Clayoquot Action blames the presence of fish farms for contributing to the decline of wild stocks in recent years. But Stewart C. Johnson, who works at Fisheries and Oceans Canada’s Pacific Biological Station in Nanaimo, cautions against making this direct link.

“We really don’t understand what regulates salmon on the high seas,” said the biologist. “The thing that we see is that the longer the fish are in sea water, the more sea lice they have.”

Johnson compared sea lice on salmon to how flees affect a dog; it’s normal to have a few, but an excessive amount can be concerning. He has noticed this among wild salmon, including the huge numbers of lice that affected a migration past Port Alberni in the 1990s.
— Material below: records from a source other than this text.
-- ==== Sys2Proof/Certificates/Slice0/Obligations.lean ====
section
/-! DEFINITION. Certificates/Slice0/Obligations.lean: the statements for the provers. A statement about a command gives the next
state whole, as the state before with the named updates made, or says of the next state what it holds and what it leaves. -/

section

open Sys2Proof Sys2Proof.Machine

/-! ### The queue and the operands -/

/-- One step runs the command at the front of the queue on the state with the queue's rest; an empty queue idles (the model's
choice, notes/assumptions/1). -/
def Obligations.StepRunsTheFrontCommand : Prop :=
  ∀ s : State,
    (∀ (c : Instr) (rest : List Instr), s.pending = c :: rest → step s = exec c { s with pending := rest }) ∧
    (s.pending = [] → step s = .next s)

/-- A command whose operands the block has answers a next state and leaves the queue as it is; one whose operands it does not
have stops, for every command (the model's choice, notes/assumptions/1). -/
def Obligations.CommandStopsExactlyOnOperandsTheBlockLacks : Prop :=
  ∀ (i : Instr) (s : State),
    (i.wf = true → ∃ n, exec i s = .next { s with node := n }) ∧ (i.wf = false → exec i s = .fault .noSuchUnit)

/-! ### The line epoch (spec/02) -/

/-- The stages of a line period, in the order of R35, as LINE_PERIOD_START runs them: stored bits that changed and own packets come
first (the model's choice, notes/assumptions/5 and 32), then the counters, frame modes and steps, routing tables, SHL copies, SHF copies at
L0 and at the own contexts' frame starts, groups, overrun checks, reading, and Erg's own work (notes/assumptions/84 and 101). On the LP
source no line period passes below 32,768 (R48). The line counter advances, the frame counter past the last line period (R31). -/
def Obligations.LinePeriodTakesItsStagesInOrder : Prop :=
  (∀ (s : State) (c0 c1 : Option Conversion) (x : LineInputs),
    (x.temps.length == 4 && x.upsets.all upsetOk) = true → s.blk.linePasses = true →
    let struck := x.upsets.foldl Blk.strike s.blk.arriveOwn
    let counted := struck.countConflicts.generatorLine
    let moded := counted.modeAtL0.applyFrameMode.modeStep
    let routed := moded.routeSwitch
    let copied := (routed.shlApply.shfAtL0 x.temps).shfOwn.planModeCheck
    let started := copied.schedLine
    let checked := started.overrunCheck
    let watched := (checked.readLine c0 c1).countHeartbeats.safetyL0.causesActive
    let worked := watched.giveUpJobs.postGaps.mirrorTable.reloadJournal.reloadWeights
    exec (.linePeriodStart c0 c1 x) s = .next { s with node := ({ s.node with b := worked } : Node).resetIfDue }) ∧
  (∀ (s : State) (c0 c1 : Option Conversion) (x : LineInputs),
    (x.temps.length == 4 && x.upsets.all upsetOk) = true → s.blk.powered Page.EPOCH = true → s.blk.powered Page.SYS = false →
    s.blk.ep.lpAcc < 32768 → exec (.linePeriodStart c0 c1 x) s = .next s) ∧
  (∀ b : Blk, b.generatorLine.ep.line = b.ep.line + 1 ∧
    (if b.curL + 1 < b.frameLen then
      b.generatorLine.ep.frame = b.ep.frame ∧ b.generatorLine.curL = b.curL + 1
    else b.generatorLine.ep.frame = b.ep.frame + 1 ∧ b.generatorLine.curL = 0))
“They had returning sockeye into Alberni Inlet - there was no farming in that area - and they had massive lesions on their heads,” said Johnson. “Every once in a while, given the right conditions and the right abundance of hosts – especially if fish are forced to reside in an area, like holed in an area in rivers – sea lice can become quite abundant on wild fish.”

In the spring Cermaq treated the sea lice by depopulating some farms while treating others with a hydrogen peroxide bath the company received the licence to use. The recent closure of the Fortune Channel site represents a further measure to control the spread of the parasites.

According to Cermaq, their fish are continually monitored for lice, and the salmon in the Fortune site did not have the parasites when they were moved from a freshwater hatchery to the saltwater pens in Clayoquot Sound. The affected fish were sent to a facility in Parksville to be composted and converted into fertilizer.

Earlier this year Cermaq announced its investment into a $12-million sea lice control barge, custom built in the Netherlands to serve the company’s West Coast sites. The Hydrolicer is designed to use water pressure to remove sea lice from salmon in net pens, with the ability to treat a whole site in two to three days.